A bergère is an enclosed upholstered French armchair (fauteuil) with an upholstered back and armrests on upholstered frames. The seat frame is over-upholstered, but the rest of the wooden framing is exposed: it may be moulded or carved, and of beech, painted or gilded, or of fruitwood, walnut or mahogany with a waxed finish. Padded elbowrests may stand upon the armrests. A bergère is fitted with a loose, but tailored, seat cushion. It is designed for lounging in comfort, with a deeper, wider seat than that of a regular fauteuil, though the bergères by Bellangé in the White House are more formal.
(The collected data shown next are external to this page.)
-- ==== Sys2Proof/Laws/State.lean ====
section
/-! SUPPORT. What each update of the state leaves: one lemma per field that it does not change; and what it leaves of the record
that it changes. -/

namespace Sys2Proof.Laws

open Sys2Proof.Machine
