-- ==== Sys2Proof/Laws/Unchanged.lean ====
section
/-! SUPPORT. Operations that leave memory as it was: one lemma each. -/

namespace Sys2Proof.Laws

open Sys2Proof.Machine

theorem foldl_mem {α : Type} (f : State → α → State) (h : ∀ s x, (f s x).mem = s.mem) (l : List α) (s : State) :
    (l.foldl f s).mem = s.mem := by
  induction l generalizing s with
  | nil => rfl
  | cons x l ih => rw [List.foldl_cons, ih, h]

@[simp] theorem ite_mem (c : Prop) [Decidable c] (a b : State) :
    (if c then a else b).mem = if c then a.mem else b.mem := by split <;> rfl

theorem getD_mem (o : Option State) (s : State) (h : ∀ t, o = some t → t.mem = s.mem) : (o.getD s).mem = s.mem := by
  cases o with
  | none => rfl
  | some t => exact h t rfl

theorem foldl_fst_mem {α β : Type} (f : State × β → α → State × β) (h : ∀ x y, (f x y).1.mem = x.1.mem) (l : List α) (x : State × β) :
    (l.foldl f x).1.mem = x.1.mem := by
  induction l generalizing x with
  | nil => rfl
  | cons y l ih => rw [List.foldl_cons, ih, h]
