theorem next_wf {s t : State} (h : MemCanonical s) (e : t.mem = s.mem) : OutKeeps Wf (.next t) :=
  (outKeeps_next t).mpr (canonical_of_mem h e)
theorem pushCall_keeps {s : State} (h : MemCanonical s) (th : Thread) (r : TRef) (ret : DWord) {go : State → Res}
    (hg : ∀ s : State, MemCanonical s → ResKeeps Wf (go s)) : ResKeeps Wf (pushCall s th r ret go) := by
  unfold pushCall
  split
  · dsimp only
    split
    · trivial
    · split
      · next hx => exact privWay_keeps (Q := Wf) h _ _ _ _ _ hx
      · next u loc mode hx =>
        exact hg _ (by
          unfold MemCanonical; rw [State.modThread_mem, dirtyAt_mem, State.modCore_mem]
          exact writeBytes_canonical (canonical_of_mem h (privWay_mem hx)) _ _)
  · exact hg _ h
theorem handOver_keeps {c : Ctx} {s : State} (h : MemCanonical s) (plan : Except Cause EngPlan) : ResKeeps Wf (handOver c s plan) := by
  unfold handOver
  split
  · trivial
  · split
    · exact h
    · refine enterEng_canonical ?_ _ _
      exact canonical_of_mem h (by simp)
theorem copyBody_keeps {c : Ctx} (h : MemCanonical c.s) (kind : EngKind) : ResKeeps Wf (copyBody kind c) :=
  keyChecked_keeps (readRecord_keeps (Q := Wf) h _ _ _ (fun _ _ hs => handOver_keeps hs _))
theorem accMove_keeps {c : Ctx} (h : MemCanonical c.s) (kind : EngKind) (store : Bool) : ResKeeps Wf (accMove kind store c) :=
  keyChecked_keeps (handOver_keeps h _)
theorem objectBody_keeps {c : Ctx} (h : MemCanonical c.s) (scope : Nat) (up : Nat → ObUpdate) (bad : Nat → Bool) :
    ResKeeps Wf (objectBody scope up bad c) := by
  unfold objectBody
  dsimp only
  split
  · trivial
  · split
    · trivial
    · trivial
    · split
      · exact h
      · refine waitKey_keeps (Q := Wf) h _ ?_
        split
        · trivial
        · split
          · next hx => exact objectUpdate_canonical h hx
          · trivial
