-- ==== Sys2Proof/Laws/PerInstr.lean ====
section
/-! SUPPORT. Statements of every instruction, one lemma for each constructor. -/

namespace Sys2Proof.Laws

open Sys2Proof.Machine

/-- The word of an instruction has an assigned opcode (R53). -/
def AssignedWord.Statement (i : Instr) : Prop :=
  ∀ op f, Forms.wordOf i = some (op, f) → op < 1024 ∧ Forms.assigned op = true
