theorem execStorePerform_three_off : OutOff (StoredBy s id) s.mem (execStorePerform id 3 s) := by
  have module : ¬ 3 ≥ 6 := by decide
  have notCore : ¬ 3 = 0 := by decide
  simp only [execStorePerform, if_neg module, if_neg notCore]
  split
  · exact outOff_of_mem canonical rfl
  · next a ha =>
    split
    · exact outOff_of_mem canonical rfl
    split
    · exact outOff_of_mem canonical (State.post_mem _ _)
    · exact drainOrAgain_off canonical ha (lineReady_mem _ _ _) (lineReady_accs _ _ _) _ _

theorem execStorePerform_six_off : OutOff (StoredBy s id) s.mem (execStorePerform id 6 s) :=
  fun t e => off_of_mem canonical (execStorePerform_six_mem id s t e)

theorem execMaskedWrite_off : OutOff (StoredBy s id) s.mem (execMaskedWrite id s) := by
  unfold execMaskedWrite
  split
  · exact outOff_of_mem canonical rfl
  · next a ha =>
    split
    · exact outOff_of_mem canonical rfl
    split
    · exact outOff_of_mem canonical (State.post_mem _ _)
    split
    · next held => exact outOff_of_mem canonical ((State.post_mem _ _).trans (homeHeld_mem held))
    · exact drainOrAgain_off canonical ha (snoopWrites_mem _ _) (snoopWrites_accs _ _) _ _

theorem execBridgeMaskedWrite_off : OutOff (StoredBy s id) s.mem (execBridgeMaskedWrite id s) := by
  unfold execBridgeMaskedWrite
  split
  · exact outOff_of_mem canonical rfl
  · next a ha =>
    split
    · exact outOff_of_mem canonical rfl
    split
    · exact outOff_of_mem canonical (State.post_mem _ _)
    · exact drainOrAgain_off canonical ha (snoopWrites_mem _ _) (snoopWrites_accs _ _) _ _

theorem execHearthAtomic_off : OutOff (StoredBy s id) s.mem (execHearthAtomic id s) := by
  unfold execHearthAtomic
  split
  · exact outOff_of_mem canonical rfl
  · next a ha =>
    split
    · exact outOff_of_mem canonical rfl
    split
    · exact outOff_of_mem canonical (State.post_mem _ _)
    by_cases cached : a.mode = .cached
    · simp only [if_pos cached]
      exact atomsOrAgain_off canonical ha (recallLine_mem _ _ _) (recallLine_accs _ _ _) _ _
    · simp only [if_neg cached]
      exact atomsOrAgain_off canonical ha (snoopWrites_mem _ _) (snoopWrites_accs _ _) _ _

theorem execBridgeAtomic_off : OutOff (StoredBy s id) s.mem (execBridgeAtomic id s) := by
  unfold execBridgeAtomic
  split
  · exact outOff_of_mem canonical rfl
  · next a ha =>
    split
    · exact outOff_of_mem canonical rfl
    split
    · exact outOff_of_mem canonical (State.post_mem _ _)
    split
    · exact atomsOrAgain_off canonical ha (snoopWrites_mem _ _) (snoopWrites_accs _ _) _ _
    · exact atomsOrAgain_off canonical ha (lineReady_mem _ _ _) (lineReady_accs _ _ _) _ _

end

/-! ## The accesses that change no byte (R174, R176) -/

section
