/-- The outcome of CLASSIFY in the engine: the buckets initialised and the counts recorded, `m`, and the places of the
regions (42_bwt_engine.md R173). -/
def classified (e : Engine) (block : List Byte) (classes : List SuffixClass) (free : Region × Region × Region) : Engine :=
  let m := (bStarPositions classes).length
  let places := layout e.nLat.toNat m free
  { countPositions { e with bucketA := [], bucketB := [] } (block.headD 0#8) block classes with
    m := m
    pa := places.1
    isa := places.2.1
    buffer := places.2.2
    ssize := 0
    depth := 0
    sorted := 0
    taken := 0 }

/-- The legal values of a frame: `first` and `last` index `SA[0..n]`, the comparison depth is at most `n`, and the
recursion limit is at least -1, "used up" (10_state.md R40). -/
def frameOk (n : Nat) (f : Frame) : Bool :=
  decide (f.first.toNat ≤ f.last.toNat ∧ f.last.toNat ≤ n ∧ f.depth.toNat ≤ n ∧ -1 ≤ f.limit.toInt)

/-- Push a frame; `none` where all 64 are in use (42_bwt_engine.md R178). -/
def pushFrame (f : Frame) (e : Engine) : Option Engine :=
  if h : e.ssize < 64 then some { e with stack := e.stack.set e.ssize f h, ssize := e.ssize + 1 } else none

/-- Push frames, one after the other. -/
def pushFrames (fs : List Frame) (e : Engine) : Option Engine :=
  match fs with
  | [] => some e
  | f :: r =>
    match pushFrame f e with
    | some e' => pushFrames r e'
    | none => none

/-- Pop the top frame. -/
def popFrame (e : Engine) : Option (Frame × Engine) :=
  if e.ssize = 0 then none
  else (e.stack[e.ssize - 1]?).map (fun f => (f, { e with ssize := e.ssize - 1 }))

/-- Charge a partitioning step over a range to the budget (42_bwt_engine.md R176 steps 2 and 3; log 26). -/
def chargeBudget (size : Nat) (b : Budget) : Budget × SortMethod :=
  if size ≤ b.remain then (⟨b.remain - size, b.chances⟩, .trIntro)
  else if 0 < b.chances then (⟨Config.trRefill size b, b.chances - 1⟩, .trIntro)
  else (b, .lsSort)

/-! ## The sort's work: the engine with the entries of PA and ISA -/

/-- The hidden state a sorting step works on. -/
structure SortWork where
  engine : Engine
  pa     : List Word
  isa    : List Word
  deriving DecidableEq, Repr

/-- The entries of a region of `SA` (42_bwt_engine.md R177). -/
def regionRead (sa : Memory Word) (r : Region) : List Word :=
  (List.range r.len).map (fun k => (Memory.read sa (r.base + k)).getD 0#32)

/-- Store the entries of a region, inside `SA[0..n]`. -/
def regionWrite (n : Nat) (sa : Memory Word) (r : Region) (ws : List Word) : Memory Word :=
  Memory.fill sa r.base (ws.take (n + 1 - r.base))

/-- The work as the state holds it. -/
def loadWork (s : State) : SortWork :=
  ⟨s.engine, regionRead s.saMem s.engine.pa, regionRead s.saMem s.engine.isa⟩

/-- Store the work; the rest of `SA[0..n]` takes any values (42_bwt_engine.md R168; log 9). A run with `n = 0` writes no
word of `SA_MEM` (R164). -/
def storeWork (w : SortWork) (s : State) : State :=
  if runLength s = 0 then s.setEngine w.engine
  else
    let s' := redrawSa s
    (s'.setSaMem
      (regionWrite (runLength s) (regionWrite (runLength s) s'.saMem w.engine.pa w.pa) w.engine.isa w.isa)).setEngine
      w.engine

/-! ## Ranges and their frames (42_bwt_engine.md R178) -/

/-- Where the entries of a frame start in PA, and how many they are. -/
def frameRange (pa : Region) (f : Frame) : Nat × Nat :=
  (f.first.toNat - pa.base, f.last.toNat + 1 - f.first.toNat)

/-- The entries of a range of PA. -/
def rangeEntries (r : Nat × Nat) (pa : List Word) : List Word := (pa.drop r.1).take r.2

/-- The frame of `size` entries from `SA[first]` on; a range of one entry needs none. -/
def partFrame (first size : Nat) (depth limit : BitVec 32) : List Frame :=
  if size ≤ 1 then [] else [⟨BitVec.ofNat 32 first, BitVec.ofNat 32 (first + size - 1), depth, limit⟩]

/-- The entry whose key is the pivot's: a free one of the range (log 8). -/
def pivotEntry (free : Nat) (xs : List Word) : Word := xs.getD (free % xs.length) 0#32

/-! ## SSSORT (42_bwt_engine.md R174; logs 8, 32) -/

/-- Which sub-sort takes a range: insertion sort below 8 entries, heapsort once the recursion limit is used up, and else
a multikey-quicksort partition. -/
def ssMethod (size : Nat) (limit : BitVec 32) : SortMethod :=
  if size < Config.ssInsertionSortThreshold then .insertion
  else if limit.toInt < 0 then .heap
  else .multikey

/-- `SS_MERGE_POLICY`: which merge takes two runs of `size` entries together, given the buffer that is available. -/
def mergeMethod (buffer size : Nat) : SortMethod :=
  if Config.ssMergeForward buffer size then .mergeForward else .mergeBackward

/-- Take up the next block of at most `SS_BLOCKSIZE` entries of PA: a frame for it, at depth 0 and with `SS_DEPTH_LIMIT`
levels of recursion. -/
def takeBlock (w : SortWork) : Option SortWork :=
  let k := min Config.ssBlockSize (w.pa.length - w.engine.taken)
  (pushFrames (partFrame (w.engine.pa.base + w.engine.taken) k 0#32 ((Config.ssDepthLimit k).setWidth 32)) w.engine).map
    (fun e => { w with engine := { e with taken := e.taken + k } })

/-- `ssMerge` of the block that has just been sorted into the run before it; the first block is a run by itself. -/
def mergeBlock (block : List Byte) (d : Nat) (w : SortWork) : SortWork :=
  let e := w.engine
  let method := mergeMethod e.buffer.len e.taken
  if e.sorted = 0 then { w with engine := { e with sorted := e.taken } }
  else
    { w with
      engine := { e with sorted := e.taken, method := method }
      pa := onRange 0 e.taken (fun l => mergeBy method block d (l.take e.sorted) (l.drop e.sorted)) w.pa }

/-- The frames of the three parts of a split range. The parts beside the pivot are one level of recursion further down;
the part at the pivot goes one byte deeper, unless that byte is past the substring. They go on the stack in the order of
their entries, so the part above is worked on next: the model's choice (log 37). -/
def splitFrames (d : Nat) (f : Frame) (below level above : Nat) : List Frame :=
  partFrame f.first.toNat below f.depth (f.limit - 1#32) ++
    (partFrame (f.first.toNat + below) (if f.depth.toNat + 1 < d then level else 0) (f.depth + 1#32) f.limit ++
      partFrame (f.first.toNat + below + level) above f.depth (f.limit - 1#32))

/-- A multikey-quicksort partition of the range of a frame that has been popped. -/
def multikeyStep (block : List Byte) (d free : Nat) (f : Frame) (e : Engine) (w : SortWork) : Option SortWork :=
  let r := frameRange e.pa f
  let xs := rangeEntries r w.pa
  let key := byteKey block f.depth.toNat
  let v := key (pivotEntry free xs)
  let parts := splitFrames d f (xs.countP (fun x => decide (key x < v))) (xs.countP (fun x => decide (key x = v)))
    (xs.countP (fun x => decide (v < key x)))
  (pushFrames parts { e with method := .multikey }).map
    (fun e' => { w with engine := e', pa := onRange r.1 r.2 (partition3 key v) w.pa })

/-- Insertion sort or heapsort of the range of a frame that has been popped. -/
def sortRange (block : List Byte) (d : Nat) (method : SortMethod) (f : Frame) (e : Engine) (w : SortWork) : SortWork :=
  let r := frameRange e.pa f
  { w with engine := { e with method := method }, pa := onRange r.1 r.2 (sortByPrefix block d) w.pa }

/-- A step of the substring sort: over the range of the top frame; with no frame left, the sorted block is merged, and
then the next block is taken up. `none` is a push that finds all 64 frames in use. -/
def substringStep (block : List Byte) (n free : Nat) (w : SortWork) : Option SortWork :=
  let d := substringDepth n (textOrder w.pa)
  match popFrame w.engine with
  | none => if w.engine.sorted < w.engine.taken then some (mergeBlock block d w) else takeBlock w
  | some (f, e) =>
    let method := ssMethod (rangeEntries (frameRange e.pa f) w.pa).length f.limit
    if method = .multikey then multikeyStep block d free f e w else some (sortRange block d method f e w)

/-- The step in place of a partition whose parts find no frame: heapsort of the range (log 36). -/
def substringSpill (block : List Byte) (n : Nat) (w : SortWork) : SortWork :=
  match popFrame w.engine with
  | none => w
  | some (f, e) => sortRange block (substringDepth n (textOrder w.pa)) .heap f e w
A bergère in the eighteenth century was essentially a meuble courant, designed to be moved about to suit convenience, rather than being ranged permanently formally along the walls as part of the decor.     

The fanciful name, "shepherdess chair", was coined in mid-eighteenth century Paris, where the model developed without a notable break from the late-seventeenth century chaise de commodité, a version of the wing chair, whose upholstered "wings" shielding the face from fireplace heat or from draughts were retained in the bergère à oreilles ("with ears"), or, fancifully, bergère confessionale, as if the occupant were hidden from view, as in a confessional. A bergère may have a flat, raked back, in which case it is à la reine, or, more usually in Louis XV furnishings, it has a coved back, en cabriolet. A bergère with a low coved back that sweeps without a break into the armrests is a marquise.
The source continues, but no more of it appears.